• **EXERCISE REQUIREMENTS**: The data below holds the lines to copy: everything from the line containing "(.ok ((l, bytes)" to the line containing "def State.earlierTouch (s", both ends included, set down exactly.

• **ENTRIES PROVIDED**:

-- ==== Sys2Proof/Machine/MemOps.lean ====
section
/-!
DEFINITION. What the memory instructions share: the address of a lane (R169), the spaces and their extents (R158, R159),
the checks in their order, scratchpad and constant bytes, arrival objects (R174), and the order that R192 keeps
between the accesses of one warp.
-/
namespace Sys2Proof.Machine
open Sys2Proof

/-! ### Scratchpad and accumulator storage of a block -/

/-- A byte of a block's scratchpad. -/
def Block.spadByte (b : Block) (x : Nat) : Byte := cellGet 0#8 b.spad x

/-- Bytes of a block's scratchpad. -/
def Block.spadBytes (b : Block) (x n : Nat) : List Byte := (List.range n).map fun i => b.spadByte (x + i)

/-- Bytes written to a block's scratchpad. -/
def Block.spadWrite (b : Block) (x : Nat) : List Byte → Block
  | [] => b
  | v :: vs => Block.spadWrite { b with spad := cellPut 0#8 b.spad x v } (x + 1) vs

/-- Something other than a queue instruction has written bytes of a block's scratchpad: the headers among them follow R6
(R212). -/
def Block.spoilQueues (b : Block) (x n : Nat) : Block :=
  if 256 ≤ x ∨ n = 0 then b
  else { b with qspoiled := (List.range 16).filter fun q => b.qspoiled.contains q || (decide (x < 16 * q + 16) && decide (16 * q < x + n)) }

/-- Scratchpad bytes of a resident or saved block are written. -/
def State.spadWrite (s : State) (bid x : Nat) (vs : List Byte) : State :=
  match s.block? bid with
  | some b => s.setBlock ((b.spadWrite x vs).spoilQueues x vs.length)
  | none => s

/-- Scratchpad bytes of a block as it now stands. -/
def State.spadRead (s : State) (bid x n : Nat) : List Byte :=
  match s.block? bid with
  | some b => b.spadBytes x n
  | none => List.replicate n 0#8

/-! ### Access sizes (R166) -/

/-- Bytes of a size code (R166). -/
def szBytes (sz : Nat) : Nat :=
  match sz with | 0 => 4 | 1 => 8 | 2 => 16 | 3 => 1 | 4 => 1 | _ => 2

/-- The registers a load of a size code writes, from its bytes (R166). -/
def loadWords (sz : Nat) (bs : List Byte) : List Word :=
  match sz with
  | 3 | 5 => [w32 (leNat bs)]
  | 4 => [BitVec.ofInt 32 (sextInt (leNat bs) 8)]
  | 6 => [BitVec.ofInt 32 (sextInt (leNat bs) 16)]
  | _ => (List.range (szRegs sz)).map fun i => w32 (leNat ((bs.drop (4 * i)).take 4))

/-- The registers D, D + 1, … of a lane's data, each read by its own specifier (R169; log entry 69). -/
def State.dataWords (s : State) (a : Actx) (d : BitVec 8) (sd : Bool) (n l : Nat) : List Word :=
  (List.range n).map fun i => (s.rd a (d + BitVec.ofNat 8 i) sd l).val

/-! ### Addresses (R158, R159, R169) -/

/-- The spaces an instruction addresses (R158). -/
inductive Space | global | priv | const | spad
deriving DecidableEq, Repr

/-- The extent of a space in bytes. -/
def State.extent (s : State) (a : Actx) (sp : Space) : Nat :=
  match sp with
  | .global => 2 ^ 57
  | .priv => ((s.kobj a.blk).map (·.privsz)).getD 0
  | .const => ((s.kobj a.blk).map (·.constsz)).getD 0
  | .spad => s.spadSize a.blk

/-- The address helper of R169: the base, 64 bits wide under A64, plus an offset. -/
def State.laneAddr (s : State) (a : Actx) (base : BitVec 8) (sb a64 : Bool) (off : Nat → Int) (l : Nat) : Int :=
  let lo := (s.rd a base sb l).val.toNat
  let b : Int := if a64 then s.pairVal a base sb l else lo
  b + off l

/-- The offset of a register form, and of an immediate form (R169). -/
def State.offReg (s : State) (a : Actx) (o : Opnds) (l : Nat) : Int := (s.val a o.srcB l).toNat

/-- IMM16 as an offset. -/
def offImm (o : Opnds) (_l : Nat) : Int := o.imm16.toInt

/-- The pieces of a lane's access at a global address: the address and length of each (R159). -/
def Warp.pieces (w : Warp) (sp : Space) (l x size : Nat) : List (Nat × Nat) :=
  match sp with
  | .priv =>
    if size ≤ 4 then [(w.privb + 128 * (x / 4) + 4 * l + x % 4, size)]
    else (List.range (size / 4)).map fun i => (w.privb + 128 * (x / 4 + i) + 4 * l, 4)
  | _ => [(x, size)]

/-! ### Checks in their order (R169) -/

/-- The lowest lane that a check fails, with its address. -/
def firstBad (ls : List Nat) (addr : Nat → Int) (bad : Int → Bool) : Option Int :=
  (ls.find? fun l => bad (addr l)).map addr

/-- The address checks of an access: MISALIGN, then the extent (R169). TRAP_ADDR keeps the low 64 bits of an exact address that is
negative or 2^64 and above, of which R169 does not say what the 64 bits hold (log entry 105). -/
def State.checkAddr (s : State) (a : Actx) (sp : Space) (ls : List Nat) (addr : Nat → Int) (size : Nat) : Option State :=
  match firstBad ls addr fun x => x % (size : Int) != 0 with
  | some x => some (s.raiseAt a Code.misalign 0 (BitVec.ofInt 64 x))
  | none =>
    let ext := s.extent a sp
    match firstBad ls addr fun x => decide (x < 0) || decide ((ext : Int) < x + size) with
    | some x => some (s.raiseAt a Code.dfault (if sp = .global then 0x03 else 0x07) (BitVec.ofInt 64 x))
    | none => none

/-- Translation of the pieces of every lane, in lane order: the physical addresses of each lane's bytes, or the address
and reason of the lowest lane that fails (R164, R173). Where every lane translates, each is one device access of its page (R187,
R316; log entry 34), an area that the device keeps for a warp is misused (R67, R306), and a kernel object in use is changed
(R325). -/
def State.translateLanes (s : State) (a : Actx) (acc : Access) : List (Nat × List (Nat × Nat)) →
    Except (Nat × Nat) (List (Nat × List Nat)) × State
  | [] => (.ok [], s)
  | (l, ps) :: rest =>
    match s.translateList a.core a.blk.ctx acc (ps.map (·.1)) with
    | (.error e, s1) => (.error e, s1)
    | (.ok pas, s1) =>
      match State.translateLanes s1 a acc rest with
      | (.error e, s2) => (.error e, s2)
      | (.ok r, s2) =>
        let bytes := ((pas.zip (ps.map (·.2))).flatMap fun x => (List.range x.2).map (x.1 + ·))
        let s3 := (s2.noteHits a.core a.blk.ctx ((ps.map (·.1)).zip pas)).misuse a.blk.ctx (ps.map (·.1))
        (.ok ((l, bytes) :: r), if acc == .write then s3.changeObject a.blk.ctx (ps.map (·.1)) else s3)

/-! ### The order of one warp's accesses (R192) -/

/-- The physical bytes an operation has yet to read or write. -/
def OpKind.bytes : OpKind → List Nat
  | .load lanes => lanes.flatMap (·.bytes)
  | .store ps => ps.flatMap fun p => p.2.map (·.1)
  | .jdec _ pa _ => (List.range 64).map (pa + ·)
  | .atomic _ _ size reqs _ _ => reqs.flatMap fun r => r.2.flatMap fun x => (List.range size).map (x.pa + ·)
  | _ => []

/-- Physical bytes a PLD's snapshot has yet to read (R281). -/
def PxKind.bytes : PxKind → List Nat
  | .snapshot pa words _ _ => (List.range (4 * words)).map (pa + ·)
  | _ => []

/-- An earlier access of the warp to one of these bytes has yet to be performed: this one waits (R192). A WAITA is a read that
is performed when its wait ends (R209): a later `read` of its word waits for that, and a later write only until the request has
reached the slice, where it bars the entry. The reads of a transfer or of a bank context that stand earlier take an earlier point
of their bytes instead (R200, R299). -/
def State.earlierTouch (s : State) (id b wi : Nat) (bytes : List Nat) (read : Bool := false) : Bool :=
  (s.waits.any fun e => decide (e.id < id) && (read || !e.there) && e.block == b && e.warp == wi
      && (List.range 4).any fun i => bytes.contains (e.pa + i))
    || (s.ops.any fun o => decide (o.id < id) && o.block == b && o.warp == wi && o.kind.bytes.any fun x => bytes.contains x)
    || (s.pxReqs.any fun r => decide (r.id < id) && !r.served && r.block == b && r.warp == wi
        && r.kind.bytes.any fun x => bytes.contains x)

/-- The release epoch in which a write of a core issues: its die and the die's own count (R191). -/
def State.writeEpochOf (s : State) (core : Nat) : Nat × Nat :=
  (dieOf core, nth 0 (nth [] s.clocks (dieOf core)) (dieOf core))

/-- The greater of two clocks, entry by entry. -/
def mergeClock (x y : List Nat) : List Nat := (List.range 12).map fun i => max (nth 0 x i) (nth 0 y i)

/-- The clock that the last write of a byte's sector carried. -/
def State.clockOf (s : State) (pa : Nat) : List Nat :=
  match s.sectorClock.find? fun x => x.1 == pa / 64 with
  | some (_, c) => c
  | none => List.replicate 12 0

/-- A write of a core's die to a byte carries the die's clock. -/
def State.stampSector (s : State) (core pa : Nat) : State :=
  let c := nth [] s.clocks (dieOf core)
  { s with sectorClock := (pa / 64, c) :: s.sectorClock.filter fun x => x.1 != pa / 64 }

/-- Sectors stamped one after another. -/
def State.stampAll (s : State) (core : Nat) : List Nat → State
  | [] => s
  | pa :: rest => State.stampAll (s.stampSector core pa) core rest

/-! ### The constant cache (R170) -/

/-- The 64-byte line that holds a virtual address enters the core's constant cache. -/
def State.fillConst (s : State) (core ctx va : Nat) : Except Nat State :=
  match s.translate core ctx (va / 64 * 64) .read with
  | (.error d, _) => .error d
  | (.ok pa, s1) =>
    let (bs, s2) := s1.loadBytes ((List.range 64).map (pa + ·))
    let c := s2.core core
    let room := if c.consts.length ≥ 16384 then
        (match c.consts with | x :: _ => c.consts.filter fun y => y.1 / 64 != x.1 / 64 | [] => []) else c.consts
    .ok (s2.setCore core { c with
      consts := (bs.zipIdx).foldl (fun m x => overPut m (va / 64 * 64 + x.2) x.1) room })

/-- Bytes read through the constant cache, its lines filled as they are missed; the address and reason where a line
cannot be translated. -/
def State.readConst (s : State) (core ctx va : Nat) : Nat → Except (Nat × Nat) (List Byte) × State
  | 0 => (.ok [], s)
  | n + 1 =>
    let hit (s1 : State) (b : Byte) : Except (Nat × Nat) (List Byte) × State :=
      match State.readConst s1 core ctx (va + 1) n with
      | (.ok bs, s2) => (.ok (b :: bs), s2)
      | (.error e, s2) => (.error e, s2)
    match overGet (s.core core).consts va with
    | some b => hit s b
    | none =>
      match s.fillConst core ctx va with
      | .error d => (.error (va, d), s)
      | .ok s1 =>
        match overGet (s1.core core).consts va with
        | some b => hit s1 b
        | none => (.error (va, 0x04), s1)

/-! ### Arrival objects (R174) -/

/-- The fields of an arrival object. -/
structure ArrObj where
  phase : Bool
  err : Bool
  expected : Nat
  arrived : Nat
deriving DecidableEq, Repr

/-- An arrival object from its 8 bytes (R174). -/
def ArrObj.ofNat (x : Nat) : ArrObj :=
  { phase := x.testBit 63, err := x.testBit 62, expected := x / 2 ^ 16 % 2 ^ 16, arrived := x % 2 ^ 16 }

/-- The 8 bytes of an arrival object; its reserved bits keep the value they had. -/
def ArrObj.bytes (a : ArrObj) (old : Nat) : List Byte :=
  leBytes 8 ((if a.phase then 2 ^ 63 else 0) + (if a.err then 2 ^ 62 else 0) + old / 2 ^ 32 % 2 ^ 30 * 2 ^ 32
    + a.expected % 2 ^ 16 * 2 ^ 16 + a.arrived % 2 ^ 16)

/-- The helper arrival of R174. -/
def ArrObj.arrive (a : ArrObj) (n : Nat) (err : Bool) : ArrObj :=
  let b := { a with err := a.err || err }
  if a.arrived + n ≥ a.expected then { b with arrived := 0, phase := !a.phase } else { b with arrived := a.arrived + n }

/-- The arrival object at an offset of a block's scratchpad. -/
def State.arrObj (s : State) (bid obj : Nat) : ArrObj := ArrObj.ofNat (leNat (s.spadRead bid obj 8))

/-- An arrival at an object of a block (R174). -/
def State.arriveObj (s : State) (bid obj n : Nat) (err : Bool) : State :=
  let old := leNat (s.spadRead bid obj 8)
  s.spadWrite bid obj (((ArrObj.ofNat old).arrive n err).bytes old)

/-- The checks of an instruction that names an arrival object: MISALIGN, then DFAULT 0x07 (R174). R174 names no address for
TRAP_ADDR: the model's choice is the object's offset (log entry 104). -/
def State.checkObj (s : State) (a : Actx) (obj : Nat) : Option State :=
  if obj % 8 ≠ 0 then some (s.raiseAt a Code.misalign 0 (BitVec.ofNat 64 obj))
  else if obj + 8 > s.spadSize a.blk then some (s.raiseAt a Code.dfault 0x07 (BitVec.ofNat 64 obj))
  else none

/-! ### Register writes of operations -/

/-- A vector lane or a scalar receives a result when its operation completes. -/
def State.applyWrite (s : State) (core b wi : Nat) (w : RegWrite) : State :=
  match w with
  | .scalar r v => s.updWarp b wi fun w => { w with sregs := setNth w.sregs r v }
  | .lane r l v =>
    match s.warp? b wi with
    | none => s
    | some (blk, w) =>
      if w.ended then s else
      let m := maskOf [l]
      (s.setWarp blk wi (w.setVreg r ((w.vreg r).write m fun _ => KVal.plain v))).dropRefs core blk.ctx b wi
        ((w.vreg r).lost m)

/-- The lanes of one register among a list of writes, as a mask and values. -/
def laneWrites (r : Nat) (ws : List RegWrite) : List (Nat × Word) :=
  ws.filterMap fun w => match w with | .lane q l v => if q = r then some (l, v) else none | _ => none

/-- The vector registers a list of writes names. -/
def regsOf (ws : List RegWrite) : List Nat :=
  distinct (ws.filterMap fun w => match w with | .lane r _ _ => some r | _ => none)

/-- One register written in all its lanes at once (R111). -/
def State.applyReg (s : State) (core b wi r : Nat) (lv : List (Nat × Word)) : State :=
  match s.warp? b wi with
  | none => s
  | some (blk, w) =>
    if w.ended then s else
    let m := maskOf (lv.map (·.1))
    let f (l : Nat) : KVal := KVal.plain (((lv.find? fun x => x.1 == l).map (·.2)).getD 0#32)
    (s.setWarp blk wi (w.setVreg r ((w.vreg r).write m f))).dropRefs core blk.ctx b wi ((w.vreg r).lost m)

/-- The register writes of an operation: each vector register in all its lanes at once, and the scalars. -/
def State.applyWrites (s : State) (core b wi : Nat) (ws : List RegWrite) : State :=
  let s1 := (regsOf ws).foldl (fun s r => s.applyReg core b wi r (laneWrites r ws)) s
  (ws.filter fun w => match w with | .scalar _ _ => true | _ => false).foldl (fun s w => s.applyWrite core b wi w) s1

/-- The writes of a lane's loaded words to registers from `d` on; ZERO discards. -/
def regWrites (d : Nat) (sd : Bool) (l : Nat) (ws : List Word) : List RegWrite :=
  if !sd && d = 0xF3 then []
  else ws.zipIdx.map fun x => if sd then .scalar (d + x.2) x.1 else .lane (d + x.2) l x.1

end Sys2Proof.Machine
end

• **TASK SOLUTION**:
        (.ok ((l, bytes) :: r), if acc == .write then s3.changeObject a.blk.ctx (ps.map (·.1)) else s3)

/-! ### The order of one warp's accesses (R192) -/

/-- The physical bytes an operation has yet to read or write. -/
def OpKind.bytes : OpKind → List Nat
  | .load lanes => lanes.flatMap (·.bytes)
  | .store ps => ps.flatMap fun p => p.2.map (·.1)
  | .jdec _ pa _ => (List.range 64).map (pa + ·)
  | .atomic _ _ size reqs _ _ => reqs.flatMap fun r => r.2.flatMap fun x => (List.range size).map (x.pa + ·)
  | _ => []

/-- Physical bytes a PLD's snapshot has yet to read (R281). -/
def PxKind.bytes : PxKind → List Nat
  | .snapshot pa words _ _ => (List.range (4 * words)).map (pa + ·)
  | _ => []

/-- An earlier access of the warp to one of these bytes has yet to be performed: this one waits (R192). A WAITA is a read that
is performed when its wait ends (R209): a later `read` of its word waits for that, and a later write only until the request has
reached the slice, where it bars the entry. The reads of a transfer or of a bank context that stand earlier take an earlier point
of their bytes instead (R200, R299). -/
def State.earlierTouch (s : State) (id b wi : Nat) (bytes : List Nat) (read : Bool := false) : Bool :=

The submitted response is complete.